L’obiettivo del Regolamento è quello di incentivare accordi tra editori e prestatori di servizi della società dell’informazione, ivi incluse le imprese di media monitoring e rassegne stampa ispirandosi alle pratiche commerciali e ai modelli di business adottati dal mercato. Il Regolamento tiene altresì in considerazione l’art. 4 del D.lgs. 208/2021 (il c.d. TUSMA), il quale include tra i principi fondamentali dei servizi di media audiovisivi e radiofonici, nonché dei servizi di piattaforma per la condivisione di video, la garanzia di diversi valori quali la tutela della libertà di espressione di ogni individuo, inclusa la libertà di opinione e quella di ricevere o di comunicare informazioni o idee senza limiti di frontiere, nel rispetto della dignità umana, del principio di non discriminazione e di contrasto ai discorsi d’odio, l’obiettività, la completezza, la lealtà e l’imparzialità dell’informazione, il contrasto alle strategie di disinformazione, la tutela dei diritti d’autore e di proprietà intellettuale.

Il Regolamento era stato sottoposto a consultazione pubblica con la delibera n. 195/22/CONS del 15 giugno 2022 e, pertanto, nella sua adozione ha tenuto in considerazione le osservazioni e le valutazioni emerse nel corso delle audizioni con tutti i soggetti interessati.

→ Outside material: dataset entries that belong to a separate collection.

-- ==== Sys2Proof/Safety.lean ====
section
/-! DEFINITION. What a sound state is, and the words claims are stated in: the machine's invariant, the transition table
of the engine (43_sequencer.md R190), conditions under which a command runs to its end, and what it then leaves. -/

namespace Sys2Proof.Machine

/-! ### Conditions -/

/-- The length the header names passes R182. -/
def lengthOk (s : State) : Prop :=
  16 ≤ s.len.toNat ∧ s.len.toNat - 16 ≤ s.params.maxPayload

/-- `IDLE`, with no `SERVE` running: the state in which every command is accepted (R181, R189). -/
def idleNow (s : State) : Prop := s.state = .idle ∧ s.seq = false

/-- Every byte of the current payload has been written since reset (R51, R239). -/
def payloadWritten (s : State) : Prop := ∀ a, a < s.payloadSize → (s.pay.read a).isSome = true

/-- The states whose phases walk the packet, which R182 has checked. -/
def SeqState.walks : SeqState → Bool
  | .verifying => true
  | .encrypting => true
  | .decrypting => true
  | .summing => true
  | .sending => true
  | _ => false

/-- The states of `SERVE` after its `VERIFYING` step. -/
def SeqState.afterVerify : SeqState → Bool
  | .encrypting => true
  | .decrypting => true
  | .summing => true
  | .sending => true
  | _ => false

/-! ### The invariant -/

/-- What holds of every state a run from reset reaches. -/
structure State.Inv (s : State) : Prop where
  /-- `PAY` is in its canonical form. -/
  canonical : s.pay.wf
  /-- `PAY` has `MAX_PAYLOAD` bytes (R51). -/
  inRange : s.pay.inRange s.params.maxPayload
  /-- `ERR` is 0 exactly outside `REJECTED` (R30, R209). -/
  cause : s.err = .none ↔ s.state ≠ .rejected
  /-- In a terminal state the link is closed (R187, R206). -/
  linkClosed : s.state.terminal = true → s.conn = false
  /-- `SEQ = 1` only while `SERVE` runs (R189). -/
  sequence : s.seq = true → s.state.busy = true
  /-- Between the two receive steps (log 18) the length has passed its tests (R100). -/
  header : s.hdrTaken = true → s.state = .receiving ∧ lengthOk s
  /-- Between the two receive steps `VOK = 0` (R100, R102). -/
  unverified : s.hdrTaken = true → s.vok = false
  /-- No phase walks a packet whose length has not passed R182 (R66). -/
  length : s.state.walks = true → lengthOk s
  /-- No transform runs with a keyword that `check_key` refuses (R156). -/
  keyword : s.state = .encrypting ∨ s.state = .decrypting → keyValid s.key = true
  /-- What `SERVE` has established once it is past `VERIFYING` (R185, R191). -/
  served : s.seq = true → s.state.afterVerify = true →
    s.vok = true ∧ keyValid s.key = true ∧
      (s.state = .encrypting → operation s.op = some .encrypt) ∧
      (s.state = .decrypting → operation s.op = some .decrypt) ∧ operation s.op ≠ none
  /-- `CLOSED` means that the packet's checksum matched (R191). -/
  closedMatched : s.state = .closed → s.vok = true
  /-- `BADSUM` leaves `VOK = 0` (R207). -/
  badSum : s.err = .badSum → s.vok = false
  /-- `BADOP` is raised only after the checksum matched (R204, R207). -/
  badOp : s.err = .badOp → s.vok = true

/-! ### The transition table of the engine (R190) -/

/-- The rows of R190 whose event is a step of the engine, and the first receive step, which stays in `RECEIVING`
(R101). -/
def engineTransition (seq : Bool) : SeqState → SeqState → Bool
  | .receiving, .receiving => true
  | .receiving, .verifying => seq
  | .receiving, .idle => !seq
  | .receiving, .rejected => true
  | .verifying, .encrypting => seq
  | .verifying, .decrypting => seq
  | .verifying, .rejected => seq
  | .verifying, .idle => !seq
  | .encrypting, .summing => true
  | .decrypting, .summing => true
  | .summing, .sending => seq
  | .summing, .idle => !seq
  | .sending, .closed => seq
  | .sending, .idle => !seq
  | .sending, .rejected => true
  | _, _ => false

/-! ### Results -/

/-- `PAY[0 +: |bs|]` is `bs`. -/
def payloadIs (m : Memory) (bs : Bytes) : Prop := ∀ a, a < bs.length → m.read a = bs[a]?

/-- Every byte of `PAY` from `n` on reads as before. -/
def payloadKeptFrom (n : Nat) (m m' : Memory) : Prop := ∀ a, n ≤ a → m'.read a = m.read a

/-- The transform as a function of payload and keyword (R157, R158). -/
def transformPayload (d : Direction) (p : Bytes) (key : Keyword) : Bytes :=
  match d with
  | .encrypt => encrypt p key
  | .decrypt => decrypt p key

/-- The number of letters of a payload, which is what `KIDX` counts modulo 4 (R34, R156). -/
def letterCount (p : Bytes) : Nat := p.countP isLetter

/-- The image the checksum of header `h` and payload `p` covers (R73, R121). -/
def checksumImage (o : ByteOrder) (h : Header) (p : Bytes) : Bytes := headerImage o { h with csum := 0#16 } ++ p

/-- The part of the state that is neither the packet, the datapath, the sequencer nor the link. -/
def sameSurroundings (s t : State) : Prop :=
  t.herr = s.herr ∧ t.params = s.params ∧ t.agenda = s.agenda ∧ t.pace = s.pace ∧ t.reads = s.reads ∧ t.rxeof = s.rxeof

/-- The state holds the packet of header `h` and payload `p`; the rest of `PAY` is that of `s`. -/
def holdsPacket (h : Header) (p : Bytes) (s t : State) : Prop :=
  t.header = h ∧ payloadIs t.pay p ∧ payloadKeptFrom p.length s.pay t.pay

/-- The rejection entry has been taken with cause `c` (R206). -/
def rejectedWith (c : Cause) (t : State) : Prop :=
  t.err = c ∧ t.conn = false ∧ t.seq = false ∧ t.state = .rejected

/-- The header of the response to the packet of header `h` and payload `p` (R185): the request's, with the checksum of
the transformed payload. -/
def responseHeader (o : ByteOrder) (d : Direction) (h : Header) (p : Bytes) : Header :=
  { h with csum := cksum o (checksumImage o h (transformPayload d p h.key)) }

/-- The bytes of that response. -/
def response (o : ByteOrder) (d : Direction) (h : Header) (p : Bytes) : Bytes :=
  headerImage o (responseHeader o d h p) ++ transformPayload d p h.key

/-- `t` is how `SERVE` stands once it has transformed the packet and recomputed its checksum, from `s` (R185, R207): the
response in the packet state, and the receive stream past the packet. -/
def responseReady (d : Direction) (h : Header) (p rest : Bytes) (s t : State) : Prop :=
  let o := s.params.hostOrder
  let q := transformPayload d p h.key
  holdsPacket (responseHeader o d h p) q s t ∧ t.sum = accumulate o (checksumImage o h q) ∧
    t.kidx = BitVec.ofNat 2 (letterCount p) ∧ t.vok = true ∧ t.rxcsum = h.csum ∧ t.rxq = rest ∧ t.hdrTaken = false ∧
    sameSurroundings s t

/-- The `SENDING` step has been answered `ok` (R185, R187): `CLOSED`, the whole response sent. -/
def servedFrom (d : Direction) (h : Header) (p rest : Bytes) (plan : List TxAnswer) (s t : State) : Prop :=
  responseReady d h p rest s t ∧ t.state = .closed ∧ t.seq = false ∧ t.conn = false ∧ t.err = s.err ∧
    t.txlog = s.txlog ++ response s.params.hostOrder d h p ∧ t.txPlan = plan

/-- The `SENDING` step has failed (R207, last row): `TXFAIL`, a proper prefix of the response sent. -/
def sendFailedFrom (d : Direction) (h : Header) (p rest : Bytes) (plan : List TxAnswer) (s t : State) : Prop :=
  responseReady d h p rest s t ∧ rejectedWith .txFail t ∧
    (∃ k, k < (response s.params.hostOrder d h p).length ∧
      t.txlog = s.txlog ++ (response s.params.hostOrder d h p).take k) ∧ t.txPlan = plan

/-- The `SENDING` step holds (R58, R105): nothing sent, and no step of the engine is enabled. -/
def sendHeldFrom (d : Direction) (h : Header) (p rest : Bytes) (s t : State) : Prop :=
  responseReady d h p rest s t ∧ t.state = .sending ∧ t.seq = true ∧ t.conn = true ∧ t.err = s.err ∧
    t.txlog = s.txlog ∧ t.txPlan = [] ∧ engineStep t = none

/-- The three outcomes of serving a good packet, by the LINK's answer to the send. -/
def serveOutcomes (d : Direction) (h : Header) (p rest : Bytes) (s : State)
    (o : Host.Outcome State Fault Refusal) : Prop :=
  (∀ plan, s.txPlan = .ok :: plan → ∃ t, o = .next t ∧ servedFrom d h p rest plan s t) ∧
  (∀ n plan, s.txPlan = .fail n :: plan → ∃ t, o = .next t ∧ sendFailedFrom d h p rest plan s t) ∧
  (s.txPlan = [] → ∃ t, o = .next t ∧ sendHeldFrom d h p rest s t)

/-- `t` is what a standalone transform leaves, from `s` (R159, R160): the payload transformed in place, `KIDX`, and the
recomputed `SUM` and `CSUM`; everything else as it was. -/
def transformedFrom (d : Direction) (s t : State) : Prop :=
  let o := s.params.hostOrder
  let q := transformPayload d s.payload s.key
  payloadIs t.pay q ∧ payloadKeptFrom q.length s.pay t.pay ∧
    t.kidx = BitVec.ofNat 2 (letterCount s.payload) ∧
    t.sum = accumulate o (checksumImage o s.header q) ∧ t.csum = cksum o (checksumImage o s.header q) ∧
    t.op = s.op ∧ t.key = s.key ∧ t.len = s.len ∧ t.state = .idle ∧ t.seq = s.seq ∧ t.vok = s.vok ∧ t.err = s.err ∧
    t.conn = s.conn ∧ t.rxcsum = s.rxcsum ∧ t.rxq = s.rxq ∧ t.txlog = s.txlog ∧ t.txPlan = s.txPlan ∧
    t.hdrTaken = s.hdrTaken ∧ sameSurroundings s t

/-- The verdict of `SERVE` on a packet whose length is well formed, in R84's order; none when it is served. -/
def verdict (o : ByteOrder) (h : Header) (p : Bytes) : Option Cause :=
  if cksum o (checksumImage o h p) ≠ h.csum then some .badSum
  else if operation h.op = none then some .badOp
  else if keyValid h.key = false then some .badKey
  else none

/-- The accesses that are host errors (R211, its whole list). -/
def isHostError (a : Access) (s : State) : Bool :=
  match a with
  | .regRead r => (decide (r = 0 ∨ r = 1 ∨ r = 2 ∨ r = 3 ∨ r = 6) && s.busy) || decide (7 ≤ r)
  | .regWrite r v =>
    if r = 4 then
      s.busy || decide (8 < (v.setWidth 8).toNat) ||
        (s.state.terminal && decide (v.setWidth 8 ≠ 0#8) && decide (v.setWidth 8 ≠ 1#8))
    else (decide (r ≤ 3) && s.busy) || decide (r = 5 ∨ r = 6) || decide (7 ≤ r)
  | .payRead a => s.busy || decide (s.params.maxPayload ≤ a)
  | .payWrite a _ => s.busy || decide (s.params.maxPayload ≤ a)

end Sys2Proof.Machine
end

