-- ==== Sys2Proof/Certificates/Slice0/Obligations.lean ====
section
/-! DEFINITION. The statements for the provers: what CS341-CSC does, from the numbered rules of spec/. "The model's own"
marks what rests on a log entry. -/

open Sys2Proof Sys2Proof.Machine

/-! ### Encoding and fetch -/

/-- Decoding the encoding of an instruction gives it back, in either byte order (R71, R72, R75, R78). -/
def Obligations.DecodeEncodeAgree : Prop :=
  ∀ (o : ByteOrder) (i : Instr), decode o i.format (encode o i) = .ok i

/-- R72: the sixteen bytes of the header image, one by one, and `HDR`, the image of the present registers. -/
def Obligations.HeaderImageBytes : Prop :=
  (∀ s : State, s.hdr = headerImage s.params.hostOrder { op := s.op, csum := s.csum, key := s.key, len := s.len }) ∧
  ∀ (o : ByteOrder) (h : Header),
    headerImage o h =
      [h.op.extractLsb' 8 8, h.op.extractLsb' 0 8] ++
      (match o with
        | .be => [h.csum.extractLsb' 8 8, h.csum.extractLsb' 0 8]
        | .le => [h.csum.extractLsb' 0 8, h.csum.extractLsb' 8 8]) ++
      [h.key.k0, h.key.k1, h.key.k2, h.key.k3] ++
      [h.len.extractLsb' 56 8, h.len.extractLsb' 48 8, h.len.extractLsb' 40 8, h.len.extractLsb' 32 8,
        h.len.extractLsb' 24 8, h.len.extractLsb' 16 8, h.len.extractLsb' 8 8, h.len.extractLsb' 0 8]

/-- R75: what each field of a parsed header is, and that parsing and serialising are inverse. -/
def Obligations.HeaderParseInverse : Prop :=
  (∀ (o : ByteOrder) (b0 b1 b2 b3 b4 b5 b6 b7 b8 b9 b10 b11 b12 b13 b14 b15 : Byte),
    parseHeader o [b0, b1, b2, b3, b4, b5, b6, b7, b8, b9, b10, b11, b12, b13, b14, b15] =
      { op := b0 ++ b1
        csum := match o with | .be => b2 ++ b3 | .le => b3 ++ b2
        key := { k0 := b4, k1 := b5, k2 := b6, k3 := b7 }
        len := b8 ++ b9 ++ b10 ++ b11 ++ b12 ++ b13 ++ b14 ++ b15 }) ∧
  (∀ (o : ByteOrder) (h : Header), parseHeader o (headerImage o h) = h) ∧
  (∀ (o : ByteOrder) (bs : Bytes), bs.length = 16 → headerImage o (parseHeader o bs) = bs)

/-- Words written out from the encodings of R71 and R78 decode to what they stand for; a reserved code and an
unrecognised operation do not decode. -/
def Obligations.SpecWordsDecode : Prop :=
  decodeTableWord 8 0x03 = some .gen ∧ decodeTableWord 8 0x05 = some .enc ∧ decodeTableWord 8 0x08 = some .serve ∧
  decodeTableWord 8 0x09 = none ∧
  decodeTableWord 128 0x000085e3616263640000000000000015 =
    some (.pktEncrypt 0x85e3#16 { k0 := 0x61#8, k1 := 0x62#8, k2 := 0x63#8, k3 := 0x64#8 } 21#64) ∧
  decodeTableWord 128 0x0001e9bf6b657973000000000000001f =
    some (.pktDecrypt 0xe9bf#16 { k0 := 0x6b#8, k1 := 0x65#8, k2 := 0x79#8, k3 := 0x73#8 } 31#64) ∧
  decodeTableWord 128 0x000285e1616263640000000000000015 = none

/-- The model's own (turns: log 1; where an instruction is fetched: log 13, since R2 and R27 say that the block fetches
none): a step runs the decoded instruction. A host's turn that writes a code which decodes to `i` to `CMD` makes the step
`exec i`, with the turn used up; and while `SERVE` awaits a packet and 16 bytes that decode to `i` have arrived, the
engine's turn, listed or not, is `exec i`, with those 16 bytes taken. -/
def Obligations.StepRunsDecodedInstruction : Prop :=
  (∀ (s : State) (v : Word64) (rest : List Turn) (i : Instr),
    s.agenda = .host (.regWrite 4 v) :: rest → decode s.params.hostOrder .cmd [v.setWidth 8] = .ok i →
      step s = exec i { s with agenda := rest }) ∧
  (∀ (s : State) (rest : List Turn) (i : Instr),
    (s.agenda = .engine :: rest ∨ (s.agenda = [] ∧ rest = [])) →
      s.state = .receiving → s.seq = true → s.hdrTaken = false → s.conn = true → 16 ≤ s.rxq.length →
      decode s.params.hostOrder .pkt (s.rxq.take 16) = .ok i →
        step s = exec i { s with agenda := rest, rxq := s.rxq.drop 16 })

/-- The model's own (log 13): the word that `withFetchWord` places is what the next step runs, for a command in any
state and for a packet operation under the hardware's byte order. -/
def Obligations.PlacedWordIsRun : Prop :=
  (∀ (s : State) (w : Nat) (i : Instr), decodeTableWord 8 w = some i → step (s.withFetchWord 8 w) = exec i s) ∧
  (∀ (s : State) (w : Nat) (i : Instr), s.params.hostOrder = .be → decodeTableWord 128 w = some i →
    step (s.withFetchWord 128 w) =
      exec i { s with state := .receiving, seq := true, hdrTaken := false, conn := true })

/-! ### The machine as a whole -/

/-- A step always answers a next state: rejections and host errors are states, and nothing stops the block. -/
def Obligations.StepAlwaysAnswers : Prop := ∀ s : State, ∃ t, step s = .next t

/-- Every step keeps the invariant. -/
def Obligations.StepKeepsInvariant : Prop := ∀ s t : State, s.Inv → step s = .next t → t.Inv

/-- The reset state meets the invariant. -/
def Obligations.ResetMeetsInvariant : Prop := State.reset.Inv

/-- The model's own (the two granularities: log 4, after R180): merging enabled steps, also those that can hold, changes
nothing but the number of turns. What an instruction leaves when the pace is merged, it leaves when the pace is phased
after at most six further turns of the engine. -/
def Obligations.MergedPaceIsPhasedTurns : Prop :=
  ∀ (i : Instr) (s t u : State),
    exec i { s with pace := .merged } = .next t → exec i { s with pace := .phased } = .next u →
      ∃ n, n ≤ 6 ∧
        Host.Core.run Sys2Proof.core n ({ u with agenda := List.replicate n .engine ++ u.agenda } : State) =
          .next ({ t with pace := .phased } : State)

/-- R243: six engine steps exhaust any command; then no engine step is enabled, because the command has ended or the
engine holds on the link. -/
def Obligations.EngineRunEnds : Prop := ∀ s : State, engineStep (runEngine 6 s) = none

[1] L’art. 43-bis, introdotto con il D.Lgs. n. 177/2021, recepisce l’art. 15 della Direttiva UE n. 2019/790 (c.d. Direttiva Copyright).

Con l’art. 15, il legislatore europeo ha affrontato la questione dell’equa distribuzione del valore generato dallo sfruttamento sulla rete di una “pubblicazione di carattere giornalistico” tra gli editori (titolari dei diritti) e le piattaforme che veicolano questi contenuti online.

Lo scopo della disposizione è quello di colmare il value gap tra le piattaforme online e i titolari dei diritti sulle pubblicazioni giornalistiche.